Толмачи стали бойко переводить…
На миг Батый поднял взгляд на лицо молодого князя и тут же прикрыл глаза вновь. Ему было скучно. Изобретенный им еще пять лет назад тактический маневр покорения малых царств и княжеств работал с той же неизбежностью, с какой течет время.
Он не случайно превращал в прах и пепел каждый восьмой-десятый-пятнадцатый город, встававший на его пути. Конечно: только ужас, бегущий перед ним, заставлял покоряться остальные города и народы. Кто же просто так, добровольно, станет платить дань, смиренно ляжет под его пяту?
Однако хан никогда не позволял себе беспричинного нападения. Он всегда использовал повод. Ждать никогда не приходилось долго. Когда идешь по чужой земле, возглавляя многотысячное войско, предлагая всем по дороге свою дружбу, защиту и покровительство в обмен на десятую долю создаваемых местным населением благ и богатств, повод для войны находится очень быстро.
Вот и сейчас подворачивался очень хороший повод. Повод напомнить этим русичам о том, кто он такой, хан Бату.
Сидящие за каменными стенами Города мудрецы и воители думали, что Орда отдыхает, готовится к штурму их «неприступной твердыни».
На самом деле это предположение было совершенно неверно. Штурм этой твердыни – в глазах хана – являлся просто зрелищем, забавным пустяком, соринкой на пути его орд. Достаточно было одного кивка Великого Хана, чтобы Город пал еще позавчера: внутри, за его каменными стенами, было много деревянных хижин и хором… Вспыхнув от сотен зажигательных стрел, постройки займутся единым, гигантским факелом, заставят обезумевших от борьбы с огнем защитников вырваться из огненной ловушки, спасаясь от невыносимого жара горящего Города.

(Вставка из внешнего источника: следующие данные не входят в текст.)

-- ==== Sys2Proof/Machine/Matrix.lean ====
section
/-! DEFINITION. The matrix array (R78 to R81, R299 to R322): operands and their fetches, the queue, and the instructions
and steps that use them. -/

namespace Sys2Proof.Machine

/-! ## Elements and the K step (R78, R79, R81) -/

/-- Formats of weights and activations (R300). -/
def weightFmt (f : Nat) : Bool := [0x10, 0x11, 0x18, 0x19, 0x00, 0x08].contains f

/-- Formats of accumulator images (R304). -/
def resultFmt (f : Nat) : Bool := [0x12, 0x10, 0x11, 0x04].contains f

/-- Integer weights and activations. -/
def integerFmt (f : Nat) : Bool := f == 0x00 || f == 0x08

/-- The value of an element code of a format, with its block's exponents (R300). -/
def elementValue (f e0 e1 code : Nat) : Num :=
  match f with
  | 0x10 => fmtHalf.decode code
  | 0x11 => fmtBf.decode code
  | 0x18 => fmtSingle.decode (dxbSingle 6 e0 e1 code)
  | 0x19 => fmtSingle.decode (dxbSingle 2 e0 e1 code)
  | 0x08 => Num.ofInt (signedOf 4 code)
  | _ => Num.ofInt (signedOf 8 code)

/-- The integer of a code of an integer format. -/
def elementInt (f code : Nat) : Int := if f = 0x08 then signedOf 4 code else signedOf 8 code

/-- The exact sum of finite values, in units of 2^base. -/
def exactSum (base : Int) (l : List Num) : Int :=
  l.foldl (fun t v =>
    match v with
    | .fin neg m e => t + signedNat neg (scaleTo base m e)
    | _ => t) 0

/-- The least exponent of values. -/
def leastExp (l : List Num) : Int :=
  l.foldl (fun b v =>
    match v with
    | .fin _ _ e => min b e
    | _ => b) 0

/-- A product as a value. -/
def productOf (p : Num × Num) : Num := (mulNum p.1 p.2).1.num

/-- The K step of R79: the new FP32 pattern of an accumulator and its flags. A quiet NaN that stands beside infinities of
both signs sets no NV (DESIGN CHOICE, log 85: R79 gives that result and not its flag). -/
def kStep (acc : Nat) (terms : List (Num × Num)) : Nat × Flag :=
  let a := fmtSingle.decode acc
  let ps := terms.map productOf
  let fl := terms.foldl (fun f p => f ||| (mulNum p.1 p.2).2) (nvIf [a])
  let all := a :: ps
  let infs := all.filter Num.isInf
  if all.any Num.isNan then (fmtSingle.nan, fl &&& flagNV)
  else if infs.any Num.neg && infs.any fun v => !v.neg then (fmtSingle.nan, (fl ||| flagNV) &&& flagNV)
  else
    match infs with
    | v :: _ => (fmtSingle.inf v.neg, fl &&& flagNV)
    | [] =>
      let base := leastExp all
      let t := exactSum base all
      let neg := if t = 0 then all.all fun v => v.isZero && v.neg else decide (t < 0)
      let (p, g) := fmtSingle.roundMag 0 neg t.natAbs base false
      (p, (fl ||| g) &&& (flagNV ||| flagOF))

/-- The INT32 step of R81. -/
def intStep (saturate : Bool) (acc : BitVec 32) (sum : Int) : BitVec 32 × Flag :=
  let t := acc.toInt + sum
  if saturate then
    let c := max (-2 ^ 31) (min t (2 ^ 31 - 1))
    (BitVec.ofInt 32 c, flagIf (c != t) flagSAT)
  else (BitVec.ofInt 32 t, 0#7)

/-! ## Fetching a row (R305, R316) -/

/-- Who fetches: core, context (16 for an invoke), the owner of its requests to other nodes, and the ASID. -/
structure Reader where
  k : Nat
  c : Nat
  owner : Owner
  asid : Nat

/-- What a row's fetch has met: an out-of-range byte, an error value. -/
structure Fetched where
  bytes : List Byte
  oob : Bool := false
  bad : Bool := false

/-- The places of the bytes that elements (n, i) of a row need. -/
def rowBytes (h : HandleBits) (i : Nat) (cols : List Nat) : List (Int × Nat) :=
  cols.flatMap fun n =>
    let p := matrixSpot h n i
    (spotBytes (kind h) p.sub).map fun j => (p.pos, j)

/-- The reference of one byte of an operand, or the fault that its translation meets. -/
def refSpot (r : Reader) (acc : Access) (h : HandleBits) (b : Int × Nat) : M (Except (Word × Nat) ByteRef) :=
  match spotAddr h b.1 b.2 with
  | none => pure (.error (spotWord h b.1 b.2, 0))
  | some a => do
    match ← refByte r.k r.asid acc a with
    | .ok x => pure (.ok x)
    | .error kind => pure (.error (a, kind))

/-- The references of bytes of an operand, and the faults met. -/
def refSpots (r : Reader) (acc : Access) (h : HandleBits) :
    List (Int × Nat) → M (List ByteRef × List (Word × Nat))
  | [] => pure ([], [])
  | b :: bs => do
    let x ← refSpot r acc h b
    let (refs, errs) ← refSpots r acc h bs
    match x with
    | .ok y => pure (y :: refs, errs)
    | .error e => pure (refs, e :: errs)

/-- The fault at the lowest address. -/
def lowestFault : List (Word × Nat) → Option (Word × Nat)
  | [] => none
  | e :: es =>
    match lowestFault es with
    | none => some e
    | some f => if f.1.toNat < e.1.toNat then some f else some e

/-- The requests that a row's bytes on other nodes make, in rising order of address: one for the bytes of a page that lie
within 128 bytes of each other (R316, R425, log 86). -/
def rowRuns (refs : List ByteRef) : List Run :=
  let nodes : Tab Nat := refs.foldl (fun m r =>
    match r with
    | .node n va => Tab.put m va n
    | _ => m) []
  (nodes.foldl (fun acc b =>
    match acc with
    | r :: more =>
      if r.node = b.2 && r.va / 4096 = b.1 / 4096 && b.1 < r.va + 128 then { r with len := b.1 + 1 - r.va } :: more
      else { node := b.2, va := b.1, start := 0, len := 1 } :: acc
    | [] => [{ node := b.2, va := b.1, start := 0, len := 1 }]) []).reverse

/-- Data of runs on other nodes: from the replay store of the context where an entry matches (R318), else from the
node. -/
def fetchNodes (r : Reader) : List Run → M (List (Run × List Byte) × Bool)
  | [] => pure ([], false)
  | x :: xs => do
    let s ← get
    match (s.ctx r.k r.c).replay.find? fun e => e.addr == word x.va && e.data.length == x.len with
    | some e => do
      let (more, bad) ← fetchNodes r xs
      pure ((x, e.data) :: more, bad || e.error)
    | none => do
      let a ← askNode r.owner { node := x.node, asid := r.asid, va := x.va, ask := .load x.len }
      checkAnswer (word x.va) false a
      let bad := decide (4 ≤ a.status)
      let data := if bad then errorBytes x.len else (a.data ++ errorBytes x.len).take x.len
      let (more, e) ← fetchNodes r xs
      pure ((x, data) :: more, bad || e)

/-- The source of a byte of an operand, once other nodes have sent theirs. -/
def spotSource (got : List (Run × List Byte)) (r : ByteRef) : Source :=
  match r with
  | .tile c off => .tile c off
  | .outside _ => .known 0
  | .hbm pa => .hbm pa
  | .node n va =>
    match got.find? fun g => g.1.node == n && decide (g.1.va ≤ va ∧ va < g.1.va + g.1.len) with
    | some g => .known (g.2.getD (va - g.1.va) 0xFF)
    | none => .known 0xFF

/-- The reference lies outside every tile. -/
def ByteRef.isOutside : ByteRef → Bool
  | .outside _ => true
  | _ => false

/-- A reader waits for what must be written first (R277, R313), and a context's for its own earlier loads and atomics of
the bytes (R237). -/
def readerWaits (r : Reader) (refs : List ByteRef) : M Unit := do
  let s ← get
  if (s.ctx r.k r.c).olderReads (s.core r.k).seq (farSources r.k (sourcesOf refs [])) then pause .loads
  else if !s.waitOver r.k r.c (.laneReads (refTiles r.k refs)) then pause (.laneReads (refTiles r.k refs))
  else if !s.waitOver r.k r.c (.globalBytes (refPas refs)) then pause (.globalBytes (refPas refs))
  else if !s.waitOver r.k r.c (.nodeBytes (refNodes refs)) then pause (.nodeBytes (refNodes refs))
  else pure ()

/-- Where the bytes of an operand's row lie, translated before its requests leave (R316); the fault carries no progress
yet. -/
def fetchRefs (r : Reader) (h : HandleBits) (places : List (Int × Nat)) : M (List ByteRef) := do
  let (refs, errs) ← refSpots r .read h places
  match lowestFault errs with
  | some (a, kind) => operandFault a kind false false
  | none => do
    readerWaits r refs
    pure refs

/-- The data of a row under the translation that it was given (R316, R319). -/
def fetchData (r : Reader) (refs : List ByteRef) : M Fetched := do
  let (got, remote) ← fetchNodes r (rowRuns refs)
  if r.c < 16 then do
    noteOutside r.k r.c false refs
    if remote then modify fun s => s.modCtx r.k r.c Ctx.remoteError else pure ()
  else pure ()
  let srcs := refs.map (spotSource got)
  let s ← get
  let bad := (s.badSource r.k r.c (s.core r.k).seq srcs).isSome
  let bytes ← readNow r.k r.c (s.core r.k).seq srcs
  pure { bytes, oob := refs.any ByteRef.isOutside, bad := bad || remote }

/-- A computation whose stop is its result: the state is then the one before it. -/
def attempt {α : Type} (body : M α) : M (Except Stop α) := fun s =>
  match body.run s with
  | .ok (a, s') => .ok (.ok a, s')
  | .error e => .ok (.error e, s)

/-- The bytes of a row whose fetch has left: each with its effective address (R319). -/
abbrev RowLeft := Option (List (Word × ByteRef))

/-- What a fetch of several rows comes to: the rows so far, the stop it met, and the row that has left. -/
structure RowFetch where
  rows : List (List Byte)
  oob : Bool := false
  bad : Bool := false
  stop : Option Stop := none
  left : RowLeft := none
  deriving DecidableEq

/-- Where the bytes of the first row lie: as they did when its fetch left (R319), else as they are translated now. -/
def rowRefs (r : Reader) (h : HandleBits) (places : List (Int × Nat)) (left : RowLeft) : M (List ByteRef) :=
  match left with
  | some bs => pure (bs.map (·.2))
  | none => fetchRefs r h places

/-- Rows are fetched in ascending order (R316); a row outside the mask has nothing to fetch. `left` says that the first
has left under an earlier translation. -/
def fetchRows (r : Reader) (h : HandleBits) (mask : Nat) (cols : List Nat) : RowLeft → List Nat → M RowFetch
  | left, [] => pure { rows := [], left }
  | left, i :: is => do
    if maskBit mask i then
      let places := rowBytes h i cols
      match ← attempt (rowRefs r h places left) with
      | .error e => pure { rows := [], stop := some e }
      | .ok refs =>
        match ← attempt (fetchData r refs) with
        | .error e =>
          pure { rows := [], stop := some e, left := some ((places.map fun b => spotWord h b.1 b.2).zip refs) }
        | .ok f => do
          let m ← fetchRows r h mask cols none is
          pure { m with rows := f.bytes :: m.rows, oob := f.oob || m.oob, bad := f.bad || m.bad }
    else do
      let m ← fetchRows r h mask cols none is
      pure { m with rows := [] :: m.rows }

/-! ## Operands (R304) -/

/-- An operand of the matrix instructions is legal (R304). -/
def checkMatrix (ok : Nat → Bool) (h : HandleBits) : M Unit := do
  if contentOk h && ok (hFmt h) then pure () else handleFault
  require (decide (hDims h ≤ 1) && decide (hLen h 0 ≤ 16) && decide (hLen h 1 ≤ 16) && !hChan h)

/-- The rows that an operand of an instruction fetches, and the columns of each (R305). -/
def MatrixOp.fetchMasks (op : MatrixOp) (h : HandleBits) (s : Word) : Nat × Nat :=
  match op with
  | .loadWeights => (extMask (hLen h 1), extMask (hLen h 0))
  | .multiply => (rowMask h s, depthMask h s)
  | _ => (rowMask h s, colMask h s)

/-! ## Entering and fetching (R302, R316, R317) -/

/-- The entry of a context that is still fetching. -/
def Core.fetching (x : Core) (c : Nat) : Option MatrixEntry := x.matrix.find? fun e => e.ctx == c && !e.fetched

/-- A queue entry changed. -/
def Core.modEntry (x : Core) (id : Nat) (f : MatrixEntry → MatrixEntry) : Core :=
  { x with matrix := x.matrix.map fun e => if e.id = id then f e else e }

/-- The rows that a staging record keeps for an instruction (R317). -/
def Ctx.keptRows (t : Ctx) (pc : Word) (h : HandleBits) (s : Word) : List (List Byte) :=
  match t.staging with
  | some g => if g.pc = pc && g.ha = h && g.s = s then g.rows else []
  | none => []

/-- A new entry of the context in the slot. -/
def newEntry (op : MatrixOp) (h : HandleBits) (s : Word) (fetched : Bool) : M MatrixEntry := do
  let (k, c) ← here
  waitUntil .matrixRoom
  let id ← freshSeq k
  let st ← get
  let x := st.core k
  let t := x.ctx c
  pure { id, ctx := c, op, h, s, pc := st.iss.pc, asid := x.asid.toNat, lid := t.sendLid, hi := t.hi, src := k, fetched,
         rows := [], rowsC := [], map := [], err := 0, oobx := false, flags := 0 }

/-- The entry enters the queue. -/
def pushEntry (e : MatrixEntry) : M Unit := modMyCore fun x => { x with matrix := x.matrix ++ [e] }

/-- The fault of a row's fetch: the entry leaves the queue, and the staging record keeps the leading rows (R316). -/
def fetchFaultIn (old : Ctx) (e : MatrixEntry) (rows : List (List Byte)) (t : Trap) (s : State) : Stop :=
  let s := s.modCore s.iss.core fun x =>
    { x with matrix := x.matrix.filter fun m => m.id != e.id }
  let s := s.modCtx s.iss.core s.iss.ctx fun u =>
    { u with ldq := old.ldq, staging := some { pc := e.pc, ha := e.h, s := e.s, rows } }
  .trapIn { t with info := t.info + word (65536 * rows.length) } s

/-- `mld.w`, `mma` and `mld.r`: the entry's rows are fetched, and the instruction retires with the last (R302). -/
def fetchEntry (old : Ctx) (e : MatrixEntry) : M Unit := do
  let (k, c) ← here
  let (mask, cols) := e.op.fetchMasks e.h e.s
  let have' := e.rows.length
  let r ← fetchRows { k, c, owner := .ctx k c, asid := e.asid } e.h mask (maskList cols)
    e.left ((upFrom 0 (hLen e.h 1)).drop have')
  let rows := e.rows ++ r.rows
  match r.stop with
  | none => do
    modMyCore fun x => x.modEntry e.id fun m => { m with rows, left := none, fetched := true }
    modMyCtx fun t => { t with staging := none, replay := [] }
    retire
  | some (.ask o q) => do
    modMyCore fun x => x.modEntry e.id fun m => { m with rows, left := r.left }
    modify fun s => s.askNode (dieOf k) o q
    holdOn old (.remote q)
  | some (.wait w) => do
    modMyCore fun x => x.modEntry e.id fun m => { m with rows, left := r.left }
    holdOn old w
  | some (.trap t) => do
    let s ← get
    throw (fetchFaultIn old e rows t s)
  | some (.trapIn t _) => do
    let s ← get
    throw (fetchFaultIn old e rows t s)
  | some (.walked t w) => do
    let s ← get
    throw (fetchFaultIn old e rows t (s.withWalks w k))

/-- An instruction with a fetched operand, from its issue or from where its fetch stands. -/
def matrixFetch (op : MatrixOp) (old : Ctx) (h : HandleBits) (s : Word) : M Unit := do
  let (_, c) ← here
  let x ← myCore
  match x.fetching c with
  | some e => fetchEntry old e
  | none => do
    let e ← newEntry op h s false
    let e := { e with rows := old.keptRows e.pc h s }
    pushEntry e
    modMyCtx fun t => { t with staging := none }
    fetchEntry old e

Да, они вырвутся, обессиленные, обожженные, с обезумевшими от боли и ужаса глазами. К речке! К воде!
В этот момент достаточно и тысячи всадников с одними ногайками, чтобы втоптать разбежавшихся в красную грязь, усеять раздувающимися на солнцепеке сине-бордовыми трупами весь склон, запрудить речку телами, из которых отовсюду торчат желтые кости… И как торчат, – как тын, как частокол, как иглы у ежа. К осени плоть отойдет, – раки, вороны, вода… Кость к осени сильно побелеет…
И вот уже по черной осенней воде медленно движется ковер желтых опавших березовых листьев, медленно пляшут в воздухе над водой белые мухи первого снега. Легкая ледяная мельчайшая крупа садится на отмели из людских и конских скелетов, почти уже не отливающих желтизной, на островки костей и черепов… Отдельные человеческие кости можно было найти и в лесу – далеко, в самой глуши – на хвое ельника, в чащобе, в буреломе: туда их оттащили звери.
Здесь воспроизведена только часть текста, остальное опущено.